____ Information provided

/-! Fabric -/

@[simp] theorem pend_renewPort (p : Nat) (s : State) : (renewPort p s).pending = s.pending := by
  simp [renewPort]
@[simp] theorem pend_dropPort (p : Nat) (s : State) : (dropPort p s).pending = s.pending := by
  simp [dropPort]
@[simp] theorem pend_hostPort (p : PortId) (f : State → State) (s : State) (hf : ∀ (y0 : State), (f y0).pending = y0.pending) : queueOf (hostPort p f s) = some s.pending := by
  simp [hostPort, hf]
@[simp] theorem pend_portEnable (p : Nat) (s : State) : (portEnable p s).pending = s.pending := by
  simp [portEnable]
@[simp] theorem pend_portDisable (p : Nat) (s : State) : (portDisable p s).pending = s.pending := by
  simp [portDisable]
@[simp] theorem pend_fabricDisable (s : State) : (fabricDisable s).pending = s.pending := by
  simp [fabricDisable]
@[simp] theorem pend_portRetrain (p : Nat) (s : State) : (portRetrain p s).pending = s.pending := by
  simp [portRetrain]
@[simp] theorem pend_execPortEnable (p : PortId) (s : State) : queueOf (execPortEnable p s) = some s.pending := by
  simp [execPortEnable]
@[simp] theorem pend_execPortDisable (p : PortId) (s : State) : queueOf (execPortDisable p s) = some s.pending := by
  simp [execPortDisable]
@[simp] theorem pend_execFabricDisable (s : State) : queueOf (execFabricDisable s) = some s.pending := by
  simp [execFabricDisable]
@[simp] theorem pend_execPortTrained (p : PortId) (s : State) : queueOf (execPortTrained p s) = some s.pending := by
  simp [execPortTrained]
@[simp] theorem pend_execPortAckTimeout (p : PortId) (s : State) : queueOf (execPortAckTimeout p s) = some s.pending := by
  simp [execPortAckTimeout]
@[simp] theorem pend_execLaneLockLost (p : PortId) (s : State) : queueOf (execLaneLockLost p s) = some s.pending := by
  simp [execLaneLockLost]
@[simp] theorem pend_execPortRetrained (p : PortId) (s : State) : queueOf (execPortRetrained p s) = some s.pending := by
  simp [execPortRetrained]
@[simp] theorem pend_execRetrainTimeout (p : PortId) (s : State) : queueOf (execRetrainTimeout p s) = some s.pending := by
  simp [execRetrainTimeout]
@[simp] theorem pend_execPortDrainDone (p : PortId) (s : State) : queueOf (execPortDrainDone p s) = some s.pending := by
  simp [execPortDrainDone]
@[simp] theorem pend_takeAck (p : Nat) (ack : Nat) (s : State) : (takeAck p ack s).pending = s.pending := by
  simp [takeAck]
@[simp] theorem pend_takeCredits (p : Nat) (g : LinkGroup) (s : State) : (takeCredits p g s).pending = s.pending := by
  simp [takeCredits]
@[simp] theorem pend_execLinkGroupReceive (p : PortId) (g : LinkGroup) (corr : Nat) (unc : Nat) (s : State) : queueOf (execLinkGroupReceive p g corr unc s) = some s.pending := by
  simp [execLinkGroupReceive]
@[simp] theorem pend_execFabricHoldDrop (i : Nat) (s : State) : queueOf (execFabricHoldDrop i s) = some s.pending := by
  simp only [execFabricHoldDrop]
  repeat' (first | (simp; done) | dsimp only | split | (refine (pend_emBind _ _ (fun a s => ?_)).trans ?_) | (refine (pend_emMap _ (fun a s => ?_) _ _).trans ?_) | (refine (pend_foldl _ (fun s x => ?_) _ _).trans ?_) | (refine (pend_foldl2 _ (fun r x => ?_) _ _).trans ?_) | (refine pend_eq2 (by assumption) ?_) | (refine pend_eq3 (by assumption) ?_))
@[simp] theorem pend_answer (k : Packet) (st : Status) (data : List Byte) (s : State) : (answer k st data s).pending = s.pending := by
  simp [answer]
@[simp] theorem pend_orphanPkt (s : State) : (orphanPkt s).pending = s.pending := by
  simp [orphanPkt]
@[simp] theorem pend_takeIn (p : Nat) (k : Packet) (s : State) : (takeIn p k s).pending = s.pending := by
  simp [takeIn]
@[simp] theorem pend_passed (p : Nat) (k : Packet) (s : State) : (passed p k s).pending = s.pending := by
  simp [passed]
@[simp] theorem pend_packetIn (p : PortId) (k : Packet) (bad : Bool) (is : Packet → Bool) (serve : InBuf → State → State) (s : State) (hserve : ∀ (y0 : InBuf) (y1 : State), (serve y0 y1).pending = y1.pending) : queueOf (packetIn p k bad is serve s) = some s.pending := by
  simp [packetIn, hserve]
@[simp] theorem pend_atTarget (k : Packet) (f : State → Status × List Byte × State) (s : State) (hf : ∀ (y0 : State), (f y0).2.2.pending = y0.pending) : (atTarget k f s).pending = s.pending := by
  rw [atTarget]
  repeat' (first | (with_reducible split) | dsimp only)
  all_goals (repeat' (first | simp [hf] | (refine pend_eq2 (by assumption) ?_) | (refine pend_eq3 (by assumption) ?_) | (refine pend_eq4 (by assumption) ?_) | (rw [pend_foldl _ (fun s x => ?_)]) | with_reducible split))
@[simp] theorem pend_packetLine (k : Packet) (cells : List (Nat × Byte)) (s : State) : (packetLine k cells s).2.pending = s.pending := by
  simp only [packetLine]
  repeat' split
  all_goals simp_all
@[simp] theorem pend_packetLines (k : Packet) (x0 : List (List (Nat × Byte))) (s : State) : (packetLines k x0 s).2.pending = s.pending := by
  induction x0 generalizing s with
  | nil => simp [packetLines]
  | cons a l ih =>
    simp only [packetLines]
    repeat' split
    all_goals simp_all
@[simp] theorem pend_execWrite (p : PortId) (k : Packet) (bad : Bool) (s : State) : queueOf (execWrite p k bad s) = some s.pending := by
  simp [execWrite]
@[simp] theorem pend_execRead (p : PortId) (k : Packet) (bad : Bool) (s : State) : queueOf (execRead p k bad s) = some s.pending := by
  simp [execRead]
@[simp] theorem pend_execAadd (p : PortId) (k : Packet) (bad : Bool) (s : State) : queueOf (execAadd p k bad s) = some s.pending := by
  simp only [execAadd]
  repeat' (first | (simp; done) | dsimp only | split | (refine (pend_emBind _ _ (fun a s => ?_)).trans ?_) | (refine (pend_emMap _ (fun a s => ?_) _ _).trans ?_) | (refine (pend_foldl _ (fun s x => ?_) _ _).trans ?_) | (refine (pend_foldl2 _ (fun r x => ?_) _ _).trans ?_) | (refine pend_eq2 (by assumption) ?_) | (refine pend_eq3 (by assumption) ?_))
@[simp] theorem pend_execPost (p : PortId) (k : Packet) (bad : Bool) (s : State) : queueOf (execPost p k bad s) = some s.pending := by
  simp [execPost]
@[simp] theorem pend_execNoticeEpoch (p : PortId) (k : Packet) (bad : Bool) (s : State) :
    queueOf (execNoticeEpoch p k bad s) = some s.pending := by
  rw [execNoticeEpoch, pend_packetIn]
  intro _ s
  dsimp only
  with_reducible split
  · rfl
  · with_reducible split <;> simp
@[simp] theorem pend_execNoticeAbort (p : PortId) (k : Packet) (bad : Bool) (s : State) : queueOf (execNoticeAbort p k bad s) = some s.pending := by
  simp [execNoticeAbort]
@[simp] theorem pend_execSeg (p : PortId) (k : Packet) (bad : Bool) (s : State) : queueOf (execSeg p k bad s) = some s.pending := by
  simp [execSeg]
@[simp] theorem pend_orphanReply (k : Packet) (s : State) : (orphanReply k s).pending = s.pending := by
  simp [orphanReply]
@[simp] theorem pend_execReply (p : PortId) (k : Packet) (bad : Bool) (s : State) :
    queueOf (execReply p k bad s) = some s.pending := by
  rw [execReply, pend_packetIn]
  intro _ s
  dsimp only
  repeat' with_reducible split
  all_goals simp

________

■ **Exercise**
What is needed is a verbatim copy of every line in the records above from the one containing "ack s).pending = s.pending := by" down to the one containing "simp [takeCredits]", both included, and nothing more.

■ **Exercise answer**
@[simp] theorem pend_takeAck (p : Nat) (ack : Nat) (s : State) : (takeAck p ack s).pending = s.pending := by
  simp [takeAck]
@[simp] theorem pend_takeCredits (p : Nat) (g : LinkGroup) (s : State) : (takeCredits p g s).pending = s.pending := by
  simp [takeCredits]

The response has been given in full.